Me quedé mirando el iPad. Corinne era el nombre legal de Crimson, lo que convertía a Crimson en su nombre artístico.
—¿Está aquí? —me interesé.
—Sí, está aquí. Y le han dado una paliza de aúpa —respondió Remy—. Parece que Virgil le dio un buen repaso. Y luego alguien se lo dio a él.
Mi reflejo se combaba sobre las vetas doradas de un espejo en mal estado en la pared del fondo. ¿Había vuelto Corinne después de marcharme yo y se había cargado a su novio? ¿O se había quedado más de lo que yo recordaba?

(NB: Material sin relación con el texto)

-- ==== Sys2Proof/Laws/State.lean ====
section
/-! SUPPORT. One lemma for each field and each update of an act: what the update makes of the field. All are true by `rfl`, so
no proof has to unfold a record update. -/

namespace Sys2Proof.Machine

/-! ## modLm -/

@[simp] theorem Act.modLm_powered (f : LineMonitor → LineMonitor) (a : Act) : (a.modLm f).s.powered = a.s.powered := rfl
@[simp] theorem Act.modLm_now (f : LineMonitor → LineMonitor) (a : Act) : (a.modLm f).s.now = a.s.now := rfl
@[simp] theorem Act.modLm_lm (f : LineMonitor → LineMonitor) (a : Act) : (a.modLm f).s.lm = f a.s.lm := rfl
@[simp] theorem Act.modLm_pans (f : LineMonitor → LineMonitor) (a : Act) : (a.modLm f).s.pans = a.s.pans := rfl
@[simp] theorem Act.modLm_sg (f : LineMonitor → LineMonitor) (a : Act) : (a.modLm f).s.sg = a.s.sg := rfl
@[simp] theorem Act.modLm_inputs (f : LineMonitor → LineMonitor) (a : Act) : (a.modLm f).s.inputs = a.s.inputs := rfl
@[simp] theorem Act.modLm_holds (f : LineMonitor → LineMonitor) (a : Act) : (a.modLm f).s.holds = a.s.holds := rfl
@[simp] theorem Act.modLm_pr (f : LineMonitor → LineMonitor) (a : Act) : (a.modLm f).s.pr = a.s.pr := rfl
@[simp] theorem Act.modLm_co (f : LineMonitor → LineMonitor) (a : Act) : (a.modLm f).s.co = a.s.co := rfl
@[simp] theorem Act.modLm_ice (f : LineMonitor → LineMonitor) (a : Act) : (a.modLm f).s.ice = a.s.ice := rfl
@[simp] theorem Act.modLm_ports (f : LineMonitor → LineMonitor) (a : Act) : (a.modLm f).s.ports = a.s.ports := rfl
@[simp] theorem Act.modLm_roles (f : LineMonitor → LineMonitor) (a : Act) : (a.modLm f).s.roles = a.s.roles := rfl
@[simp] theorem Act.modLm_vl (f : LineMonitor → LineMonitor) (a : Act) : (a.modLm f).s.vl = a.s.vl := rfl
@[simp] theorem Act.modLm_ru (f : LineMonitor → LineMonitor) (a : Act) : (a.modLm f).s.ru = a.s.ru := rfl
@[simp] theorem Act.modLm_sent (f : LineMonitor → LineMonitor) (a : Act) : (a.modLm f).s.sent = a.s.sent := rfl
@[simp] theorem Act.modLm_choices (f : LineMonitor → LineMonitor) (a : Act) : (a.modLm f).s.choices = a.s.choices := rfl
@[simp] theorem Act.modLm_pending (f : LineMonitor → LineMonitor) (a : Act) : (a.modLm f).s.pending = a.s.pending := rfl
@[simp] theorem Act.modLm_notes (f : LineMonitor → LineMonitor) (a : Act) : (a.modLm f).notes = a.notes := rfl

/-! ## modPans -/

@[simp] theorem Act.modPans_powered (f : Pans → Pans) (a : Act) : (a.modPans f).s.powered = a.s.powered := rfl
@[simp] theorem Act.modPans_now (f : Pans → Pans) (a : Act) : (a.modPans f).s.now = a.s.now := rfl
@[simp] theorem Act.modPans_lm (f : Pans → Pans) (a : Act) : (a.modPans f).s.lm = a.s.lm := rfl
@[simp] theorem Act.modPans_pans (f : Pans → Pans) (a : Act) : (a.modPans f).s.pans = f a.s.pans := rfl
@[simp] theorem Act.modPans_sg (f : Pans → Pans) (a : Act) : (a.modPans f).s.sg = a.s.sg := rfl
@[simp] theorem Act.modPans_inputs (f : Pans → Pans) (a : Act) : (a.modPans f).s.inputs = a.s.inputs := rfl
@[simp] theorem Act.modPans_holds (f : Pans → Pans) (a : Act) : (a.modPans f).s.holds = a.s.holds := rfl
@[simp] theorem Act.modPans_pr (f : Pans → Pans) (a : Act) : (a.modPans f).s.pr = a.s.pr := rfl
@[simp] theorem Act.modPans_co (f : Pans → Pans) (a : Act) : (a.modPans f).s.co = a.s.co := rfl
@[simp] theorem Act.modPans_ice (f : Pans → Pans) (a : Act) : (a.modPans f).s.ice = a.s.ice := rfl
@[simp] theorem Act.modPans_ports (f : Pans → Pans) (a : Act) : (a.modPans f).s.ports = a.s.ports := rfl
@[simp] theorem Act.modPans_roles (f : Pans → Pans) (a : Act) : (a.modPans f).s.roles = a.s.roles := rfl
@[simp] theorem Act.modPans_vl (f : Pans → Pans) (a : Act) : (a.modPans f).s.vl = a.s.vl := rfl
@[simp] theorem Act.modPans_ru (f : Pans → Pans) (a : Act) : (a.modPans f).s.ru = a.s.ru := rfl
@[simp] theorem Act.modPans_sent (f : Pans → Pans) (a : Act) : (a.modPans f).s.sent = a.s.sent := rfl
@[simp] theorem Act.modPans_choices (f : Pans → Pans) (a : Act) : (a.modPans f).s.choices = a.s.choices := rfl
@[simp] theorem Act.modPans_pending (f : Pans → Pans) (a : Act) : (a.modPans f).s.pending = a.s.pending := rfl
@[simp] theorem Act.modPans_notes (f : Pans → Pans) (a : Act) : (a.modPans f).notes = a.notes := rfl

/-! ## modSg -/

@[simp] theorem Act.modSg_powered (f : Switchgear → Switchgear) (a : Act) : (a.modSg f).s.powered = a.s.powered := rfl
@[simp] theorem Act.modSg_now (f : Switchgear → Switchgear) (a : Act) : (a.modSg f).s.now = a.s.now := rfl
@[simp] theorem Act.modSg_lm (f : Switchgear → Switchgear) (a : Act) : (a.modSg f).s.lm = a.s.lm := rfl
@[simp] theorem Act.modSg_pans (f : Switchgear → Switchgear) (a : Act) : (a.modSg f).s.pans = a.s.pans := rfl
@[simp] theorem Act.modSg_sg (f : Switchgear → Switchgear) (a : Act) : (a.modSg f).s.sg = f a.s.sg := rfl
@[simp] theorem Act.modSg_inputs (f : Switchgear → Switchgear) (a : Act) : (a.modSg f).s.inputs = a.s.inputs := rfl
@[simp] theorem Act.modSg_holds (f : Switchgear → Switchgear) (a : Act) : (a.modSg f).s.holds = a.s.holds := rfl
@[simp] theorem Act.modSg_pr (f : Switchgear → Switchgear) (a : Act) : (a.modSg f).s.pr = a.s.pr := rfl
@[simp] theorem Act.modSg_co (f : Switchgear → Switchgear) (a : Act) : (a.modSg f).s.co = a.s.co := rfl
@[simp] theorem Act.modSg_ice (f : Switchgear → Switchgear) (a : Act) : (a.modSg f).s.ice = a.s.ice := rfl
@[simp] theorem Act.modSg_ports (f : Switchgear → Switchgear) (a : Act) : (a.modSg f).s.ports = a.s.ports := rfl
@[simp] theorem Act.modSg_roles (f : Switchgear → Switchgear) (a : Act) : (a.modSg f).s.roles = a.s.roles := rfl
@[simp] theorem Act.modSg_vl (f : Switchgear → Switchgear) (a : Act) : (a.modSg f).s.vl = a.s.vl := rfl
@[simp] theorem Act.modSg_ru (f : Switchgear → Switchgear) (a : Act) : (a.modSg f).s.ru = a.s.ru := rfl
@[simp] theorem Act.modSg_sent (f : Switchgear → Switchgear) (a : Act) : (a.modSg f).s.sent = a.s.sent := rfl
@[simp] theorem Act.modSg_choices (f : Switchgear → Switchgear) (a : Act) : (a.modSg f).s.choices = a.s.choices := rfl
@[simp] theorem Act.modSg_pending (f : Switchgear → Switchgear) (a : Act) : (a.modSg f).s.pending = a.s.pending := rfl
@[simp] theorem Act.modSg_notes (f : Switchgear → Switchgear) (a : Act) : (a.modSg f).notes = a.notes := rfl

/-! ## modInputs -/

@[simp] theorem Act.modInputs_powered (f : Vector InputRecord 12 → Vector InputRecord 12) (a : Act) : (a.modInputs f).s.powered = a.s.powered := rfl
@[simp] theorem Act.modInputs_now (f : Vector InputRecord 12 → Vector InputRecord 12) (a : Act) : (a.modInputs f).s.now = a.s.now := rfl
@[simp] theorem Act.modInputs_lm (f : Vector InputRecord 12 → Vector InputRecord 12) (a : Act) : (a.modInputs f).s.lm = a.s.lm := rfl
@[simp] theorem Act.modInputs_pans (f : Vector InputRecord 12 → Vector InputRecord 12) (a : Act) : (a.modInputs f).s.pans = a.s.pans := rfl
@[simp] theorem Act.modInputs_sg (f : Vector InputRecord 12 → Vector InputRecord 12) (a : Act) : (a.modInputs f).s.sg = a.s.sg := rfl
@[simp] theorem Act.modInputs_inputs (f : Vector InputRecord 12 → Vector InputRecord 12) (a : Act) : (a.modInputs f).s.inputs = f a.s.inputs := rfl
@[simp] theorem Act.modInputs_holds (f : Vector InputRecord 12 → Vector InputRecord 12) (a : Act) : (a.modInputs f).s.holds = a.s.holds := rfl
@[simp] theorem Act.modInputs_pr (f : Vector InputRecord 12 → Vector InputRecord 12) (a : Act) : (a.modInputs f).s.pr = a.s.pr := rfl
@[simp] theorem Act.modInputs_co (f : Vector InputRecord 12 → Vector InputRecord 12) (a : Act) : (a.modInputs f).s.co = a.s.co := rfl
@[simp] theorem Act.modInputs_ice (f : Vector InputRecord 12 → Vector InputRecord 12) (a : Act) : (a.modInputs f).s.ice = a.s.ice := rfl
@[simp] theorem Act.modInputs_ports (f : Vector InputRecord 12 → Vector InputRecord 12) (a : Act) : (a.modInputs f).s.ports = a.s.ports := rfl
@[simp] theorem Act.modInputs_roles (f : Vector InputRecord 12 → Vector InputRecord 12) (a : Act) : (a.modInputs f).s.roles = a.s.roles := rfl
@[simp] theorem Act.modInputs_vl (f : Vector InputRecord 12 → Vector InputRecord 12) (a : Act) : (a.modInputs f).s.vl = a.s.vl := rfl
@[simp] theorem Act.modInputs_ru (f : Vector InputRecord 12 → Vector InputRecord 12) (a : Act) : (a.modInputs f).s.ru = a.s.ru := rfl
@[simp] theorem Act.modInputs_sent (f : Vector InputRecord 12 → Vector InputRecord 12) (a : Act) : (a.modInputs f).s.sent = a.s.sent := rfl
@[simp] theorem Act.modInputs_choices (f : Vector InputRecord 12 → Vector InputRecord 12) (a : Act) : (a.modInputs f).s.choices = a.s.choices := rfl
@[simp] theorem Act.modInputs_pending (f : Vector InputRecord 12 → Vector InputRecord 12) (a : Act) : (a.modInputs f).s.pending = a.s.pending := rfl
@[simp] theorem Act.modInputs_notes (f : Vector InputRecord 12 → Vector InputRecord 12) (a : Act) : (a.modInputs f).notes = a.notes := rfl

/-! ## modHolds -/

@[simp] theorem Act.modHolds_powered (f : Vector (Option Held) 8 → Vector (Option Held) 8) (a : Act) : (a.modHolds f).s.powered = a.s.powered := rfl
@[simp] theorem Act.modHolds_now (f : Vector (Option Held) 8 → Vector (Option Held) 8) (a : Act) : (a.modHolds f).s.now = a.s.now := rfl
@[simp] theorem Act.modHolds_lm (f : Vector (Option Held) 8 → Vector (Option Held) 8) (a : Act) : (a.modHolds f).s.lm = a.s.lm := rfl
@[simp] theorem Act.modHolds_pans (f : Vector (Option Held) 8 → Vector (Option Held) 8) (a : Act) : (a.modHolds f).s.pans = a.s.pans := rfl
@[simp] theorem Act.modHolds_sg (f : Vector (Option Held) 8 → Vector (Option Held) 8) (a : Act) : (a.modHolds f).s.sg = a.s.sg := rfl
@[simp] theorem Act.modHolds_inputs (f : Vector (Option Held) 8 → Vector (Option Held) 8) (a : Act) : (a.modHolds f).s.inputs = a.s.inputs := rfl
@[simp] theorem Act.modHolds_holds (f : Vector (Option Held) 8 → Vector (Option Held) 8) (a : Act) : (a.modHolds f).s.holds = f a.s.holds := rfl
@[simp] theorem Act.modHolds_pr (f : Vector (Option Held) 8 → Vector (Option Held) 8) (a : Act) : (a.modHolds f).s.pr = a.s.pr := rfl
@[simp] theorem Act.modHolds_co (f : Vector (Option Held) 8 → Vector (Option Held) 8) (a : Act) : (a.modHolds f).s.co = a.s.co := rfl
@[simp] theorem Act.modHolds_ice (f : Vector (Option Held) 8 → Vector (Option Held) 8) (a : Act) : (a.modHolds f).s.ice = a.s.ice := rfl
@[simp] theorem Act.modHolds_ports (f : Vector (Option Held) 8 → Vector (Option Held) 8) (a : Act) : (a.modHolds f).s.ports = a.s.ports := rfl
@[simp] theorem Act.modHolds_roles (f : Vector (Option Held) 8 → Vector (Option Held) 8) (a : Act) : (a.modHolds f).s.roles = a.s.roles := rfl
@[simp] theorem Act.modHolds_vl (f : Vector (Option Held) 8 → Vector (Option Held) 8) (a : Act) : (a.modHolds f).s.vl = a.s.vl := rfl
@[simp] theorem Act.modHolds_ru (f : Vector (Option Held) 8 → Vector (Option Held) 8) (a : Act) : (a.modHolds f).s.ru = a.s.ru := rfl
@[simp] theorem Act.modHolds_sent (f : Vector (Option Held) 8 → Vector (Option Held) 8) (a : Act) : (a.modHolds f).s.sent = a.s.sent := rfl
@[simp] theorem Act.modHolds_choices (f : Vector (Option Held) 8 → Vector (Option Held) 8) (a : Act) : (a.modHolds f).s.choices = a.s.choices := rfl
@[simp] theorem Act.modHolds_pending (f : Vector (Option Held) 8 → Vector (Option Held) 8) (a : Act) : (a.modHolds f).s.pending = a.s.pending := rfl
@[simp] theorem Act.modHolds_notes (f : Vector (Option Held) 8 → Vector (Option Held) 8) (a : Act) : (a.modHolds f).notes = a.notes := rfl

/-! ## modPr -/

@[simp] theorem Act.modPr_powered (f : Route → Route) (a : Act) : (a.modPr f).s.powered = a.s.powered := rfl
@[simp] theorem Act.modPr_now (f : Route → Route) (a : Act) : (a.modPr f).s.now = a.s.now := rfl
@[simp] theorem Act.modPr_lm (f : Route → Route) (a : Act) : (a.modPr f).s.lm = a.s.lm := rfl
@[simp] theorem Act.modPr_pans (f : Route → Route) (a : Act) : (a.modPr f).s.pans = a.s.pans := rfl
@[simp] theorem Act.modPr_sg (f : Route → Route) (a : Act) : (a.modPr f).s.sg = a.s.sg := rfl
@[simp] theorem Act.modPr_inputs (f : Route → Route) (a : Act) : (a.modPr f).s.inputs = a.s.inputs := rfl
@[simp] theorem Act.modPr_holds (f : Route → Route) (a : Act) : (a.modPr f).s.holds = a.s.holds := rfl
@[simp] theorem Act.modPr_pr (f : Route → Route) (a : Act) : (a.modPr f).s.pr = f a.s.pr := rfl
@[simp] theorem Act.modPr_co (f : Route → Route) (a : Act) : (a.modPr f).s.co = a.s.co := rfl
@[simp] theorem Act.modPr_ice (f : Route → Route) (a : Act) : (a.modPr f).s.ice = a.s.ice := rfl
@[simp] theorem Act.modPr_ports (f : Route → Route) (a : Act) : (a.modPr f).s.ports = a.s.ports := rfl
@[simp] theorem Act.modPr_roles (f : Route → Route) (a : Act) : (a.modPr f).s.roles = a.s.roles := rfl
@[simp] theorem Act.modPr_vl (f : Route → Route) (a : Act) : (a.modPr f).s.vl = a.s.vl := rfl
@[simp] theorem Act.modPr_ru (f : Route → Route) (a : Act) : (a.modPr f).s.ru = a.s.ru := rfl
@[simp] theorem Act.modPr_sent (f : Route → Route) (a : Act) : (a.modPr f).s.sent = a.s.sent := rfl
@[simp] theorem Act.modPr_choices (f : Route → Route) (a : Act) : (a.modPr f).s.choices = a.s.choices := rfl
@[simp] theorem Act.modPr_pending (f : Route → Route) (a : Act) : (a.modPr f).s.pending = a.s.pending := rfl
@[simp] theorem Act.modPr_notes (f : Route → Route) (a : Act) : (a.modPr f).notes = a.notes := rfl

El patrullero Gattling estaba parado en el quicio de la puerta.
—La tenemos en un coche patrulla en la calle, P. T., pero ya ha pedido un abogado.
Dios mío. ¿Corinne estaba fuera?
—¿Y Rowe? —Miré a la forense—. ¿Qué sabemos de sus heridas?
—Tiene la nariz partida. Unas costillas rotas. —Sarah rodeó el sofá por detrás—. Y está esto. —Indicó su cuello—. La C5 y la C6 fracturadas. Sabré algo más cuando lo tenga en la mesa de exploración, pero yo diría que lo estrangularon.
—Entonces, ¿dos tipos? —pregunté—. Uno golpeándolo desde aquí. ¿El otro estrangulándolo por detrás?
Sarah se encogió de hombros.
—También podría haber sido uno solo. Le rompe la nariz y unas costillas. Luego, una vez tiene a Rowe noqueado, viene aquí atrás y lo remata.
Debajo de la mesita de centro asomaba la esquina de un encendedor amarillo. Era el mismo con el que yo había prendido el ladrillo de hierba hacía cinco horas.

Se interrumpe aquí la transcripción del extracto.